== WORK TO COMPLETE ==
In the records that follow, find each line containing "some" and copy it.

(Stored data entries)
:::::

-- ==== Sys2Proof/Laws/Exec.lean ====
section
/-! SUPPORT. Inversion: once per instruction, everything its meaning can do. Frames and invariants follow by cases. -/

namespace Sys2Proof.Machine

variable (s : State)

theorem execLdi_cases (opa imm : Byte) :
    (8 ≤ opa.toNat ∧ execLdi opa imm s = .next (s.raise (.invalidRegister opa))) ∨
    ∃ h : opa.toNat < 8, execLdi opa imm s = .next ((s.setReg ⟨opa.toNat, h⟩ imm).advance 3) := by
  rcases Nat.lt_or_ge opa.toNat 8 with h | h
  · exact .inr ⟨h, by simp [execLdi, writeReg_ok h]⟩
  · exact .inl ⟨h, by simp [execLdi, writeReg_error h]⟩

theorem execPrn_cases (opa : Byte) :
    (8 ≤ opa.toNat ∧ execPrn opa s = .next (s.raise (.invalidRegister opa))) ∨
    ∃ h : opa.toNat < 8, execPrn opa s = .next ((s.emit (s.reg ⟨opa.toNat, h⟩)).advance 2) := by
  rcases Nat.lt_or_ge opa.toNat 8 with h | h
  · exact .inr ⟨h, by simp [execPrn, readReg_ok h]⟩
  · exact .inl ⟨h, by simp [execPrn, readReg_error h]⟩

/-- The shared body of ADD, MUL and CMP. -/
theorem aluInstr_cases (op : AluOp) (opa opb : Byte) :
    (8 ≤ opa.toNat ∧ aluInstr op opa opb s = .error (.invalidRegister opa)) ∨
    (opa.toNat < 8 ∧ 8 ≤ opb.toNat ∧ aluInstr op opa opb s = .error (.invalidRegister opb)) ∨
    ∃ (ha : opa.toNat < 8) (hb : opb.toNat < 8),
      aluInstr op opa opb s = .ok ((alu op ⟨opa.toNat, ha⟩ ⟨opb.toNat, hb⟩ s).advance 3) := by
  rcases Nat.lt_or_ge opa.toNat 8 with ha | ha
  · rcases Nat.lt_or_ge opb.toNat 8 with hb | hb
    · exact .inr (.inr ⟨ha, hb, by simp [aluInstr, regIndex_ok ha, regIndex_ok hb]⟩)
    · exact .inr (.inl ⟨ha, hb, by simp [aluInstr, regIndex_ok ha, regIndex_error hb]⟩)
  · exact .inl ⟨ha, by simp [aluInstr, regIndex_error ha]⟩

theorem execPush_cases (opa : Byte) :
    (8 ≤ opa.toNat ∧ execPush opa s = .next (s.raise (.invalidRegister opa))) ∨
    (opa.toNat < 8 ∧ s.sp = 0#8 ∧ execPush opa s = .next (s.raise (.stackOverflow s.pc))) ∨
    (opa.toNat < 8 ∧ s.sp ≠ 0#8 ∧ s.cfg.memLen ≤ pushAddr s ∧
      execPush opa s = .next (s.raise (.addressOutOfRange (pushAddr s)))) ∨
    ∃ h : opa.toNat < 8, s.sp ≠ 0#8 ∧ pushAddr s < s.cfg.memLen ∧
      execPush opa s = .next ((pushed (s.reg ⟨opa.toNat, h⟩) s).advance 2) := by
  rcases Nat.lt_or_ge opa.toNat 8 with h | h
  · rcases push_cases (s.reg ⟨opa.toNat, h⟩) s with ⟨h0, he⟩ | ⟨h0, h1, he⟩ | ⟨h0, h1, he⟩
    · exact .inr (.inl ⟨h, h0, by simp [execPush, readReg_ok h, he]⟩)
    · exact .inr (.inr (.inl ⟨h, h0, h1, by simp [execPush, readReg_ok h, he]⟩))
    · exact .inr (.inr (.inr ⟨h, h0, h1, by simp [execPush, readReg_ok h, he]⟩))
  · exact .inl ⟨h, by simp [execPush, readReg_error h]⟩

theorem execCall_cases (opa : Byte) :
    (8 ≤ opa.toNat ∧ execCall opa s = .next (s.raise (.invalidRegister opa))) ∨
    (opa.toNat < 8 ∧ s.sp = 0#8 ∧ execCall opa s = .next (s.raise (.stackOverflow s.pc))) ∨
    (opa.toNat < 8 ∧ s.sp ≠ 0#8 ∧ s.cfg.memLen ≤ pushAddr s ∧
      execCall opa s = .next (s.raise (.addressOutOfRange (pushAddr s)))) ∨
    ∃ h : opa.toNat < 8, s.sp ≠ 0#8 ∧ pushAddr s < s.cfg.memLen ∧
      execCall opa s = .next ((pushed (returnAddr s) s).setPc (s.reg ⟨opa.toNat, h⟩)) := by
  rcases Nat.lt_or_ge opa.toNat 8 with h | h
  · rcases push_cases (returnAddr s) s with ⟨h0, he⟩ | ⟨h0, h1, he⟩ | ⟨h0, h1, he⟩
    · exact .inr (.inl ⟨h, h0, by simp [execCall, readReg_ok h, he]⟩)
    · exact .inr (.inr (.inl ⟨h, h0, h1, by simp [execCall, readReg_ok h, he]⟩))
    · exact .inr (.inr (.inr ⟨h, h0, h1, by simp [execCall, readReg_ok h, he]⟩))
  · exact .inl ⟨h, by simp [execCall, readReg_error h]⟩

theorem execPop_cases (opa : Byte) :
    (8 ≤ opa.toNat ∧ execPop opa s = .next (s.raise (.invalidRegister opa))) ∨
    (opa.toNat < 8 ∧ s.sp.toNat = s.cfg.spInit ∧ execPop opa s = .next (s.raise (.stackUnderflow s.pc))) ∨
    (opa.toNat < 8 ∧ s.sp.toNat ≠ s.cfg.spInit ∧ s.cfg.memLen ≤ s.sp.toNat ∧
      execPop opa s = .next (s.raise (.addressOutOfRange s.sp.toNat))) ∨
    ∃ h : opa.toNat < 8, s.sp.toNat ≠ s.cfg.spInit ∧ s.sp.toNat < s.cfg.memLen ∧
      execPop opa s = .next (((s.setSp (s.sp + 1#8)).setReg ⟨opa.toNat, h⟩ (s.mem.read s.sp.toNat)).advance 2) := by
  rcases Nat.lt_or_ge opa.toNat 8 with h | h
  · rcases pop_cases s with ⟨h0, he⟩ | ⟨h0, h1, he⟩ | ⟨h0, h1, he⟩
    · exact .inr (.inl ⟨h, h0, by simp [execPop, regIndex_ok h, he]⟩)
    · exact .inr (.inr (.inl ⟨h, h0, h1, by simp [execPop, regIndex_ok h, he]⟩))
    · exact .inr (.inr (.inr ⟨h, h0, h1, by simp [execPop, regIndex_ok h, he]⟩))
  · exact .inl ⟨h, by simp [execPop, regIndex_error h]⟩

theorem execRet_cases :
    (s.sp.toNat = s.cfg.spInit ∧ execRet s = .next (s.raise (.stackUnderflow s.pc))) ∨
    (s.sp.toNat ≠ s.cfg.spInit ∧ s.cfg.memLen ≤ s.sp.toNat ∧
      execRet s = .next (s.raise (.addressOutOfRange s.sp.toNat))) ∨
    (s.sp.toNat ≠ s.cfg.spInit ∧ s.sp.toNat < s.cfg.memLen ∧
      execRet s = .next ((s.setSp (s.sp + 1#8)).setPc (s.mem.read s.sp.toNat))) := by
  rcases pop_cases s with ⟨h0, he⟩ | ⟨h0, h1, he⟩ | ⟨h0, h1, he⟩
  · exact .inl ⟨h0, by simp [execRet, he]⟩
  · exact .inr (.inl ⟨h0, h1, by simp [execRet, he]⟩)
  · exact .inr (.inr ⟨h0, h1, by simp [execRet, he]⟩)

/-- The shared body of JMP, JEQ and JNE. -/
theorem jumpIf_cases (taken : Bool) (opa : Byte) :
    (8 ≤ opa.toNat ∧ jumpIf taken opa s = .error (.invalidRegister opa)) ∨
    ∃ h : opa.toNat < 8,
      jumpIf taken opa s = .ok (if taken = true then s.setPc (s.reg ⟨opa.toNat, h⟩) else s.advance 2) := by
  rcases Nat.lt_or_ge opa.toNat 8 with h | h
  · exact .inr ⟨h, by simp [jumpIf, readReg_ok h]⟩
  · exact .inl ⟨h, by simp [jumpIf, readReg_error h]⟩

theorem execHlt_eq : execHlt s = .next ((s.setPc 0#8).setRun .haltHlt) := rfl

end Sys2Proof.Machine
end

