/-- Settles O40: each jump commits, with the next PC its choice gives. -/
theorem jumpResults : Obligations.JumpResults := by
  intro s opa h
  have hjne : exec (.jne opa) s = .next (s.setPc (if s.fl.eq = true then s.pc + 2 else s.reg ⟨opa.toNat, h⟩)) := by
    rw [exec_of_commits (.jne h), ite_not_isEqual]
    rfl
  exact ⟨exec_of_commits (.jmp h), exec_of_commits (.jeq h), hjne⟩

/-- Settles O41: HLT commits a state that does not run, and only a running state has a step. -/
theorem hltResult : Obligations.HltResult := by
  intro s
  exact ⟨_, exec_of_commits .hlt, rfl, fun _ hstep => nomatch running_of_step hstep⟩

end Sys2Proof.Machine

/-! ### Faults: which one a step or a meaning ends the run with -/

namespace Sys2Proof.Machine

section
variable {s t : State} {i : Instr} {c : Cause}

/-- R193: what an instruction commits in RUN is no fault: it leaves the run state, or it is HLT's halt. -/
theorem Commits.run_ne_fault (h : Commits s i t) (hr : s.run = .running) (c : Cause) : t.run ≠ .fault c := by
  rcases h.run_cases with hrun | ⟨-, hrun, -⟩
  · rw [hrun, hr]; exact nofun
  · rw [hrun]; exact nofun

/-- R55, R140: with SP in `0..SP_INIT` a stack access inside its bounds meets a cell, so it stops only at a bound. -/
theorem State.Inv.stackStop?_cases (hs : s.Inv) (h : stackStop? s i = some c) :
    (storesToStack i = true ∧ s.sp = 0#8 ∧ c = .stackOverflow s.pc) ∨
    (loadsFromStack i = true ∧ s.sp.toNat = s.cfg.spInit ∧ c = .stackUnderflow s.pc) := by
  rcases Machine.stackStop?_cases h with hover | ⟨-, h0, hm, -⟩ | hunder | ⟨-, h0, hm, -⟩
  · exact .inl hover
  · exact absurd (pushAddr_lt_memLen hs h0) hm.not_gt
  · exact .inr hunder
  · exact absurd (sp_lt_memLen hs h0) hm.not_gt

/-- A meaning that ends a running state's run in a fault stopped with that fault's cause. -/
theorem stopCause?_of_exec_fault (hr : s.run = .running) (h : exec i s = .next t) (ht : t.run = .fault c) :
    stopCause? s i = some c := by
  rcases exec_cases h with ⟨d, hd, rfl⟩ | ⟨-, hc⟩
  · cases ht; exact hd
  · exact absurd ht (hc.run_ne_fault hr c)

end

/-- Settles O23: of the three things a step can do, only taking a fault ends in one, and it changes `run` alone. -/
theorem faultsArePrecise : Obligations.FaultsArePrecise := by
  intro s t c h ht
  rcases step_cases h with ⟨i, rest, -, hc⟩ | ⟨op, -, rfl⟩ | ⟨d, -, rfl⟩
  · exact absurd ht (hc.run_ne_fault (running_of_step h) c)
  · exact nomatch ht
  · cases ht; rfl

/-- Settles O24: the fault is the meaning's stop, by its register check or by its stack access. -/
theorem faultsOfEachInstruction : Obligations.FaultsOfEachInstruction := by
  intro s t i c hs hr h ht
  exact (stopCause?_cases (stopCause?_of_exec_fault hr h ht)).imp_right hs.stackStop?_cases

end Sys2Proof.Machine

/-! ### The trace -/

namespace Sys2Proof.Machine

/-- R198: the trace's byte `k` is the view of memory at `pc + k`. -/
theorem getElem?_trace_bytes (s : State) {k : Nat} (hk : k < 3) :
    (trace s).bytes[k]? = some (cellView (s.pc.toNat + k) s) := by
  match k, hk with
  | 0, _ => rfl
  | 1, _ => rfl
  | 2, _ => rfl

/-- Settles O52: a view of memory shows the byte of an existing cell and nothing elsewhere. -/
theorem traceShowsExistingCells : Obligations.TraceShowsExistingCells :=
  fun s _ hk => ⟨rfl, rfl, getElem?_trace_bytes s hk⟩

:::::

== REPLY TO THE TASK ==
theorem State.Inv.stackStop?_cases (hs : s.Inv) (h : stackStop? s i = some c) :
    stopCause? s i = some c := by
    (trace s).bytes[k]? = some (cellView (s.pc.toNat + k) s) := by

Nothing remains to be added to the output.